PolyPid Files NDA for D-PLEX100 After 60% SSI Reduction in Phase 3 Trial
PYPD•PolyPid submitted its NDA for D-PLEX100 on June 1, 2026, after the SHIELD II Phase 3 trial showed a 60% infection risk reduction in 798 colorectal surgery patients. It holds Breakthrough, Fast Track and QIDP designations and trades below $100 million versus $780 million Phase 1 deals.
1. NDA Submission Completed
PolyPid submitted a complete NDA for D-PLEX100 on June 1, 2026, seeking FDA acceptance and a PDUFA decision in Q1 2027. The application benefited from a $4.3 million fee waiver granted in March and carries Breakthrough, Fast Track and QIDP designations.

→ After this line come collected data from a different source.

-- ==== Sys2Proof/Machine/Dispatch.lean ====
section
/-!
DEFINITION. One arm for each instruction and happening of the opcode table, in the table's order.
-/

namespace Sys2Proof.Machine

open Sys2Proof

2. SHIELD II Phase 3 Trial Success
In the 798-patient SHIELD II trial, D-PLEX100 achieved a 60% relative reduction in surgical site infections (p=0.0013) across colorectal surgeries, meeting all primary and key secondary endpoints. A follow-on analysis also showed reduced infection severity, which could shorten hospital stays and lower costs.

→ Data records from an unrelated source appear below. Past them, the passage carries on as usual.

-- ==== Sys2Proof/Certificates/Slice0/Obligations.lean ====
section
/-!
DEFINITION. The statements for the provers, each with the rules of the specification that it formalises.
-/

/-! ## Reset, memory, decoding, the step -/

namespace Sys2Proof.Claims

open Sys2Proof Sys2Proof.Machine

/-- The state of a context as ctx.status shows it (R18, R357). -/
def stateNo : CtxSt → Nat
  | .idle => 0
  | .ready => 1
  | .stalled => 2
  | .waiting => 3
  | .saved => 4

/-- ctx.status (R357). -/
def statusWord (c : Ctx) : Nat :=
  stateNo c.st + (if c.st = .waiting then 16 * c.why else 0) + (if c.lvl = .sup then 256 else 0) + (if c.r.preReq then 512 else 0)

/-- What a special register holds for context `n` of a compute core (R98; R45, R47, R111, R167, R273, R357, R435, R438): the numbers whose value is a
register of the context, of its core or of its column. -/
def specialReg : Nat → Option (State → Nat → Nat → W64)
  | 0x000 => some fun s k n => (s.regs (.ctx k n)).fx
  | 0x001 => some fun s k n => (s.regs (.ctx k n)).uvec
  | 0x002 => some fun s k n => (s.regs (.ctx k n)).upc
  | 0x003 => some fun s k n => ((s.regs (.ctx k n)).ucause &&& 0xFF#64) ||| (if (s.regs (.ctx k n)).act then 1#64 <<< 63 else 0)
  | 0x004 => some fun s k n => (s.regs (.ctx k n)).uinfo
  | 0x005 => some fun s k n => (s.regs (.ctx k n)).uie
  | 0x006 => some fun s k n => (s.regs (.ctx k n)).lmbase
  | 0x007 => some fun s k n => (s.regs (.ctx k n)).tmrCmp
  | 0x008 => some fun s k n => (s.regs (.ctx k n)).rank
  | 0x009 => some fun s k n => (s.regs (.ctx k n)).tchk
  | 0x010 => some fun s k n => (s.regs (.ctx k n)).loop0.start
  | 0x011 => some fun s k n => (s.regs (.ctx k n)).loop0.stop
  | 0x012 => some fun s k n => (s.regs (.ctx k n)).loop0.count
  | 0x013 => some fun s k n => (s.regs (.ctx k n)).loop1.start
  | 0x014 => some fun s k n => (s.regs (.ctx k n)).loop1.stop
  | 0x015 => some fun s k n => (s.regs (.ctx k n)).loop1.count
  | 0x100 => some fun s _ _ => BitVec.ofNat 64 s.time
  | 0x101 => some fun _ k _ => BitVec.ofNat 64 (coreId k)
  | 0x102 => some fun s k _ => (s.core k).bandId
  | 0x103 => some fun s k _ => (s.core k).caravanId
  | 0x104 => some fun _ _ n => BitVec.ofNat 64 n
  | 0x108 => some fun s k n => (s.regs (.ctx k n)).tcfg
  | 0x110 => some fun s k _ => if s.darkCols.contains (colOf k) then 0 else BitVec.ofNat 64 (s.col (colOf k)).fill
  | 0x111 => some fun s k _ => if s.darkCols.contains (colOf k) then 0 else BitVec.ofNat 64 (s.col (colOf k)).cap
  | 0x113 => some fun s k n => BitVec.ofNat 64 (s.ctx (.ctx k n)).rsvHeld
  | 0x114 => some fun s k n => BitVec.ofNat 64 (s.ctx (.ctx k n)).rsvSpent
  | 0x116 => some fun s k _ => BitVec.ofNat 64 (s.col (colOf k)).level
  | 0x118 => some fun s k n => (s.regs (.ctx k n)).tapCount
  | 0x200 => some fun s k n => (s.regs (.ctx k n)).svec
  | 0x201 => some fun s k n => (s.regs (.ctx k n)).spc
  | 0x202 => some fun s k n => (s.regs (.ctx k n)).scause
  | 0x203 => some fun s k n => (s.regs (.ctx k n)).sinfo
  | 0x204 => some fun s k n => (s.regs (.ctx k n)).sstat
  | 0x205 => some fun s k n => (s.regs (.ctx k n)).sscratch
  | 0x208 => some fun s k n => BitVec.ofNat 64 (statusWord (s.ctx (.ctx k n)))
  | 0x209 => some fun s k n => (s.regs (.ctx k n)).safedl
  | 0x20A => some fun s k n => (s.regs (.ctx k n)).save
  | 0x20B => some fun s k n => BitVec.ofNat 64 ((if (s.regs (.ctx k n)).preReq then 1 else 0) + (if (s.regs (.ctx k n)).preDlv then 2 else 0))
  | 0x20C => some fun s k n => (s.regs (.ctx k n)).dom
  | 0x210 => some fun s k n => (s.regs (.ctx k n)).tringBase
  | 0x211 => some fun s k n => (s.regs (.ctx k n)).tringSize
  | 0x212 => some fun s k n => (s.regs (.ctx k n)).tringOvf
  | 0x220 => some fun s k _ => (s.core k).migThresh
  | 0x228 => some fun s k _ => (s.core k).tapTbase
  | 0x230 => some fun s k n => (s.regs (.ctx k n)).plbCtl
  | 0x231 => some fun s k n => (s.regs (.ctx k n)).plbFva
  | num =>
    if 0x018 ≤ num ∧ num ≤ 0x01F then some fun s k n => (s.regs (.ctx k n)).PW (num - 0x018)
    else if 0x020 ≤ num ∧ num ≤ 0x027 then some fun s k _ => BitVec.ofNat 64 (look 0 (s.core k).bfmt (num - 0x020))
    else if 0x120 ≤ num ∧ num ≤ 0x12F then some fun s k _ => BitVec.ofNat 64 (look 0 (s.col (colOf k)).cost (num - 0x120))
    else none

/-- The numbers whose row of R98 gives the reset value 0. -/
def resetZero (num : Nat) : Bool :=
  num ≤ 0x007 || num = 0x009 || (0x010 ≤ num && num ≤ 0x015) || (0x018 ≤ num && num ≤ 0x027) || num = 0x108 || num = 0x118 || (0x200 ≤ num && num ≤ 0x231)

/-- An agent whose turn it is, having taken an issue slot: the state in which its instruction is fetched (R20). -/
def turnState (s : State) (ag : Agent) : State := State.takeSlot { s with cur := ag } ag

/-- Nothing falls due at the present instant. -/
def NothingDue (s : State) : Prop := ∀ t ev rest, s.agenda = (t, ev) :: rest → s.time < t

/-- What the step fetches for an agent that goes on at a boundary. -/
structure Fetches (s : State) (ag : Agent) (s1 : State) (bs : List Byte) : Prop where
  noAgenda : NothingDue s
  turn : s.pick = some (.run ag)
  calm : State.due { s with cur := ag } ag = false
  inTime : ∀ k, ag = .ws k → State.overrun { s with cur := ag } k = false
  bound : (s.ctx ag).atBoundary = true
  ready : State.mayReady { s with cur := ag } ag = false
  fetch : (turnState s ag).fetch ag = .ok (s1, bs)

end Sys2Proof.Claims

open Sys2Proof Sys2Proof.Machine Sys2Proof.Claims

/-- R5, R98, R478: after reset every special register of a compute context whose reset value R98 gives as 0 reads 0, every context is idle at user level,
no PLB entry is valid, every byte of memory is zero and nothing is poisoned, and the Iluet is ready. That memory outside DRAM starts at zero too is the model's
choice (log 2). -/
def Sys2Proof.Claims.ResetZeros : Prop :=
  (∀ num rd core n, specialReg num = some rd → resetZero num = true → rd State.reset core n = 0) ∧
  (∀ core n, (State.reset.ctx (.ctx core n)).st = .idle ∧ (State.reset.ctx (.ctx core n)).lvl = .user) ∧
  (∀ core e, (look {} (State.reset.core core).plb e).v = false) ∧
  (∀ k, State.reset.byte k = 0) ∧ State.reset.poison = [] ∧ State.reset.iluet.st = .ready

/-- R424, R445, R449, R452: the registers that do not start at 0 have the reset values of their rules. -/
def Sys2Proof.Claims.ResetPower : Prop :=
  State.reset.power.budget = 4800 ∧ State.reset.power.high = 4600 ∧ State.reset.power.low = 4200 ∧ State.reset.power.step = 32 ∧
  State.reset.power.scale = 256 ∧ State.reset.power.hold = 10 ∧
  (∀ k, (State.reset.col k).alert = 0x80007FFF#64 ∧ (State.reset.col k).vfReq = 0x01CC015E#64) ∧ (∀ p, (State.reset.part p).prsv = 0xFA000)

/-- The memory of the state after reset is in canonical form: no entry is listed out of order, twice, or with the byte that an unlisted address has. -/
def Obligations.ResetMemorySound : Prop := State.sound State.reset

/-- Every step that gives a next state keeps memory in canonical form, from whatever state it starts. -/
def Obligations.EveryStepKeepsMemoryForm : Prop := ∀ s t : State, State.sound s → step s = .next t → State.sound t

/-- R82 to R94: the bytes of every instruction whose fields an encoding admits decode to it, with every field at its value, and leave what follows. -/
def Obligations.DecodeOfEncode : Prop :=
  ∀ (i : Instr) (rest : List Byte), i.WF → (encode i).isSome = true → decode (encodeBytes i ++ rest) = .ok (i, rest)

/-- R82 to R94: a word that decodes is the word of the instruction it decodes to, and the fields of that instruction are such as an encoding admits: no two
words stand for one instruction, and no bit of a word is without meaning. -/
def Obligations.EncodeOfDecode : Prop :=
  ∀ (w : Nat) (i : Instr) (rest : List Byte), w < 2 ^ 32 → decode (leBytes 4 w) = .ok (i, rest) → i.WF ∧ ∃ n, encode i = some (n, w % 2 ^ n)

/-- R82, R85, R88 to R93: words written out from the encoding tables decode to what they stand for. -/
def Obligations.DecodeWords : Prop :=
  decodeTableWord 32 0x04A63801 = some (.add 5 6 7) ∧ decodeTableWord 32 0x61228FF1 = some (.ld 9 2 2 (-8)) ∧
  decodeTableWord 32 0x3080FFF5 = some (.beq 4 0 (-6)) ∧ decodeTableWord 32 0x55400221 = some (.mfs 10 0x110) ∧
  decodeTableWord 32 0x58800007 = some (.safe 3) ∧ decodeTableWord 32 0x5D200001 = some .nop ∧
  decodeTableWord 16 0x20FE = some (.cAddi 3 (-1)) ∧ decodeTableWord 16 0x8800 = some .cNop

/-- R20, R79: when an agent's turn comes and the bytes at its pc decode, the step is the meaning of the decoded instruction in the state after the fetch;
then the issue is counted and the step ends. A context that stands Stalled before its instruction has issued is made ready first, by a step of its own, and takes
no slot with it. -/
def Obligations.StepRunsDecoded : Prop :=
  (∀ (s : State) (ag : Agent) (s1 : State) (bs : List Byte) (i : Instr) (rest : List Byte),
    Fetches s ag s1 bs → decode bs = .ok (i, rest) →
    step s = andThen (exec i (s1.modCtx ag (fun c => { c with word := bs }))) (fun t => (t.afterIssue ag (s.lastIssued ag)).endStep)) ∧
  (∀ (s : State) (core n : Nat), NothingDue s → s.pick = some (.run (.ctx core n)) → State.due { s with cur := .ctx core n } (.ctx core n) = false →
    (s.ctx (.ctx core n)).st = .stalled → (s.ctx (.ctx core n)).held = false → (s.ctx (.ctx core n)).issued = false → (s.ctx (.ctx core n)).atBoundary = true →
    step s = .next (State.endStep (({ s with cur := .ctx core n } : State).modCtx (.ctx core n) (fun c => { c with st := .ready }))))

/-- R94: when the bytes at the pc are not an instruction, the step takes ILLEGAL with the instruction word as info. -/
def Sys2Proof.Claims.StepTakesIllegal : Prop :=
  ∀ (s : State) (ag : Agent) (s1 : State) (bs : List Byte) (e : DecodeError),
    Fetches s ag s1 bs → decode bs = .error e → s1.cur = ag →
    step s = .next (((({ s1.modCtx ag (fun c => { c with word := bs }) with args := [leNat bs] } : State).takeTrap ag
      { cause := 0x01, info := BitVec.ofNat 64 (leNat bs) }).afterIssue ag (s.lastIssued ag)).endStep)

/-- R94: the meaning of an encoding that is no instruction is to take ILLEGAL with the word as info. -/
def Sys2Proof.Claims.IllegalEncoding : Prop :=
  ∀ (s : State), exec .illegalEncoding s = .next (s.takeTrap s.cur { cause := 0x01, info := BitVec.ofNat 64 (s.arg 0) })

/-- No instruction and no happening stops the module: every meaning answers a next state, in every state; a step stops only where nothing is under way,
nothing falls due and nothing can issue. -/
def Obligations.NothingStops : Prop :=
  (∀ (i : Instr) (s : State), ∃ t, exec i s = .next t) ∧
  (∀ s : State, (∃ t, step s = .next t) ∨ (s.agenda = [] ∧ s.pick = none ∧ step s = .fault .nothingHappens))

/-- R5, R98, R478; R424, R445, R449, R452: what reset leaves in the registers whose reset value the specification gives. -/
def Obligations.ResetValues : Prop := Claims.ResetZeros ∧ Claims.ResetPower

/-- R94: bytes that are no instruction raise ILLEGAL with the instruction word as info. -/
def Obligations.IllegalInstructions : Prop := Claims.StepTakesIllegal ∧ Claims.IllegalEncoding

/-! ## Scalar integer, immediates, control -/

namespace Sys2Proof.Claims

open Sys2Proof Sys2Proof.Machine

3. Strategic Valuation Comparison
Trading below a $100 million valuation, PolyPid’s asset contrasts with Eli Lilly’s $780 million Phase 1 SSI vaccine acquisition, highlighting a potential market re-rating opportunity. The disparity underscores how far more advanced candidates can attract premium valuations in surgical infection prevention.
4. Commercial and Reimbursement Outlook
With Centers for Medicare & Medicaid Services penalties tied to surgical site infections and a new 30-day complication accountability model, hospitals face stronger incentives for prophylactic therapies. PolyPid’s late-stage status and ongoing U.S. commercial partnership discussions position it for near-term deals.